If I was a Manchester United fan then I could very well be standing on the terraces singing and chanting. It is then possible the the crowd will then begin to chant something like:
‘Park, Park, wherever you may be,
You eat dogs in your home country,
Could be worse, could be Scouse,
Eating rats in your council house.’
This text will also have many meanings for different people, some will perceive it as a playful joke, others may hold genuinely xenophobic views which are reinforced by chanting these words. Nonetheless, I think there is much to dislike here and my response wouldn’t be to make any attempt to reinterpret it, but rather to not join in with the chant and to then engage with it on it’s own terms – which in itself can turn out to be a positive engagement. Nonetheless, I would still be possible to engage positively with, and find valuable meaning in the experience of a football match.

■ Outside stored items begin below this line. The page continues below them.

/-- Only ADC and SBC use the carry-in (R146). -/
theorem aluEval_congr_carry {op : AluOp} {cin cin' : Bool} (a v : Byte) (h : op = .adc ∨ op = .sbc → cin = cin') :
    aluEval op a v cin = aluEval op a v cin' := by
  cases op with
  | adc => rw [h (.inl rfl)]
  | sbc => rw [h (.inr rfl)]
  | add | sub | and | xor | or | cp => rfl

theorem State.alu_f_setF {s : State} {g : Byte} {op : AluOp} (src : Operand)
    (h : op = .adc ∨ op = .sbc → flagC g = flagC s.f) : ((s.setF g).alu op src).f = (s.alu op src).f := by
  simp [aluEval_congr_carry _ _ h]

theorem State.incDec_f_setF (s : State) (g : Byte) (p : Place) (sub : Bool) :
    ((s.setF g).incDec p sub).f = (s.incDec p sub).f := by
  simp

/-- A flag-producing instruction is the two-operand ALU operation of a mnemonic, ADC or SBC only where `readsCarry` says so, or an
INC or DEC (R144). -/
theorem exec_of_writesF {i : Instr} (h : writesF i = true) :
    (∃ op src, (∀ s, exec i s = .next (s.alu op src)) ∧ (op = .adc ∨ op = .sbc → readsCarry i = true)) ∨
      (∃ p sub, ∀ s, exec i s = .next (s.incDec p sub)) := by
  cases i with
  | adcR | adcHl | adcN | adcXd | sbcR | sbcHl | sbcN | sbcXd => exact .inl ⟨_, _, fun _ => rfl, fun _ => rfl⟩
  | addR | addHl | addN | addXd | subR | subHl | subN | subXd | andR | andHl | andN | andXd | xorR | xorHl | xorN | xorXd
  | orR | orHl | orN | orXd | cpR | cpHl | cpN | cpXd => exact .inl ⟨_, _, fun _ => rfl, by simp⟩
  | incR | incHl | incXd | decR | decHl | decXd => exact .inr ⟨_, _, fun _ => rfl⟩
  | ldRR | ldRHl | ldHlR | ldRN | ldHlN | ldABc | ldADe | ldBcA | ldDeA | ldADir | ldDirA | ldDdNn | ldRXd | ldXdR | ldXdN
  | ldXNn | ldXDir | ldRNPrefixed | nop | jp | jpCc | jr | jrCc | djnz | prefixDD | prefixFD => cases h

/-- Settles O17: the F that the ALU or INC/DEC writes is a packed byte of values read elsewhere than in F, but for the carry-in. -/
theorem flagsAreFullyRecomputed : Obligations.FlagsAreFullyRecomputed := by
  unfold Obligations.FlagsAreFullyRecomputed
  intro i s g hw hcarry
  obtain ⟨op, src, hexec, hreads⟩ | ⟨p, sub, hexec⟩ := exec_of_writesF hw
  · obtain ⟨h5, h3⟩ := s.alu_f_bits op src
    exact ⟨_, _, hexec s, hexec (s.setF g), h5, h3, State.alu_f_setF src fun hop => hcarry (hreads hop)⟩
  · obtain ⟨h5, h3⟩ := s.incDec_f_bits p sub
    exact ⟨_, _, hexec s, hexec (s.setF g), h5, h3, s.incDec_f_setF g p sub⟩

end Sys2Proof.Machine
end

section
/-! The loads (42_loads.md): the two shared operations, a register written and a byte stored, each with its complete frame; then the
instructions, each by the operand its meaning gives to them. -/

namespace Sys2Proof.Machine

open Sys2Proof

/-! ### A register written, a byte stored: the value and everything that is kept (R168) -/

theorem State.keepsControl_setReg8 (s : State) (r : Reg8) (v : Byte) : KeepsControl s (s.setReg8 r v) := by
  simp [KeepsControl, KeepsWide, KeepsInert]

theorem State.keepsControl_writeByte (s : State) (addr : Word) (v : Byte) : KeepsControl s (s.writeByte addr v) := by
  simp [KeepsControl, KeepsWide, KeepsInert]

theorem State.loadsReg8_setReg8 (s : State) (r : Reg8) (v : Byte) : LoadsReg8 r v s (s.setReg8 r v) := by
  have hdst : (s.setReg8 r v).reg8 r = v := by simp
  have hothers : KeepsReg8Except [r] s (s.setReg8 r v) := fun q hq => by
    rw [State.reg8_setReg8, if_neg (List.ne_of_not_mem_cons hq)]
  exact ⟨hdst, hothers, s.keepsControl_setReg8 r v, s.readByte_setReg8 r v⟩

theorem State.storesOnly_writeByte (s : State) (addr : Word) (v : Byte) : StoresOnly addr v s (s.writeByte addr v) :=
  ⟨fun k => s.readByte_writeByte addr k v, fun q _ => s.reg8_writeByte addr v q, s.keepsControl_writeByte addr v⟩

/-- A load into a register gives it the operand's value, read in the old state, and changes nothing else. -/
theorem State.loadsReg8_load8 (s : State) (r : Reg8) (src : Operand) :
    LoadsReg8 r (s.readOperand src) s (s.load8 (.reg r) src) := by
  rw [State.load8_reg]
  exact s.loadsReg8_setReg8 r _

/-- A load into a place of memory stores the operand's value there and changes nothing else. -/
theorem State.storesOnly_load8 {s : State} {p : Place} {addr : Word} (src : Operand) (h : p.resolve s = .mem addr) :
    StoresOnly addr (s.readOperand src) s (s.load8 p src) := by
  rw [State.load8_mem s p src addr h]
  exact s.storesOnly_writeByte addr _

@[simp] theorem State.setReg8_reg8_self (s : State) (r : Reg8) : s.setReg8 r (s.reg8 r) = s := by cases r <;> rfl

/-- A pair reads back what was written to its two halves (R23, R24). -/
@[simp] theorem State.pair_setPair_same (s : State) (p : Pair) (w : Word) : (s.setPair p w).pair p = w := by
  cases p <;> exact joinBytes_hi_lo w

/-! ### Loads into a register -/

/-- Settles O22: the operand is the source register; where it is the destination too, the write puts back what was there. -/
theorem ldRegReg : Obligations.LdRegReg := by
  unfold Obligations.LdRegReg
  intro s dst src
  have hself : exec (.ldRR dst dst) s = .next s := congrArg Host.Outcome.next (s.setReg8_reg8_self dst)
  exact ⟨rfl, ⟨_, rfl, s.loadsReg8_load8 dst (.place (.reg src))⟩, hself⟩

/-- Settles O23: the operand is the byte at the old HL. -/
theorem ldRegFromHl : Obligations.LdRegFromHl := by
  unfold Obligations.LdRegFromHl
  exact fun s r => ⟨rfl, _, rfl, s.loadsReg8_load8 r (.place (.indirect .hl))⟩

/-- Settles O25: the operand is the immediate. -/
theorem ldRegImm : Obligations.LdRegImm := by
  unfold Obligations.LdRegImm
  exact fun s r n => ⟨rfl, _, rfl, s.loadsReg8_load8 r (.imm8 n)⟩

/-- Settles O27: the operand is the byte at BC or at DE. -/
theorem ldAccFromBcDe : Obligations.LdAccFromBcDe := by
  unfold Obligations.LdAccFromBcDe
  intro s
  exact ⟨⟨rfl, _, rfl, s.loadsReg8_load8 .a (.place (.indirect .bc))⟩,
    ⟨rfl, _, rfl, s.loadsReg8_load8 .a (.place (.indirect .de))⟩⟩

It is clear then that at future funerals I will not be engaging with God in the same way that you have, and perhaps I will be worse off for it. However, I will definitely try to maintain ‘positive engagement in solidarity actions’ and keep my reflections in perspective. The last sentence of your posts will be especially useful for me when dealing with the ‘indigestible’ bits of these types of rituals (of which I clearly have many) and the people that subscribe to them:
‘They are neither the whole of the people and their beliefs, nor are they the whole of the religious community, and it is possible to gently put them aside and just focus on what is positive’.
One final question here. Is reinterpreting the idea of God as a deity into a physic archetype different from reinterpreting Karma from a cosmic action (across multiple births) into the general cause and effect that we experience in our everyday lives, and if so why?
Rich.
I don’t think I would find much positive in that football chant, so it does illustrate your reservations well. However, I’d suggest that the difference is that the football chant does not have the same archetypal richness as hymns in church. You could still try to sympathise with it and find archetypes in it, but it would probably be less rewarding to do so.
If your worry is about the possibility of repressing your previous negative reactions to statements of belief you don’t share, then I’d agree that this is inadvisable. The tricky task is to fully appreciate one’s critical perspective on metaphysical belief (whether that’s in church or on the football terraces) at the same time as being able to explore and appreciate the archetypal elements and the complexity of the people.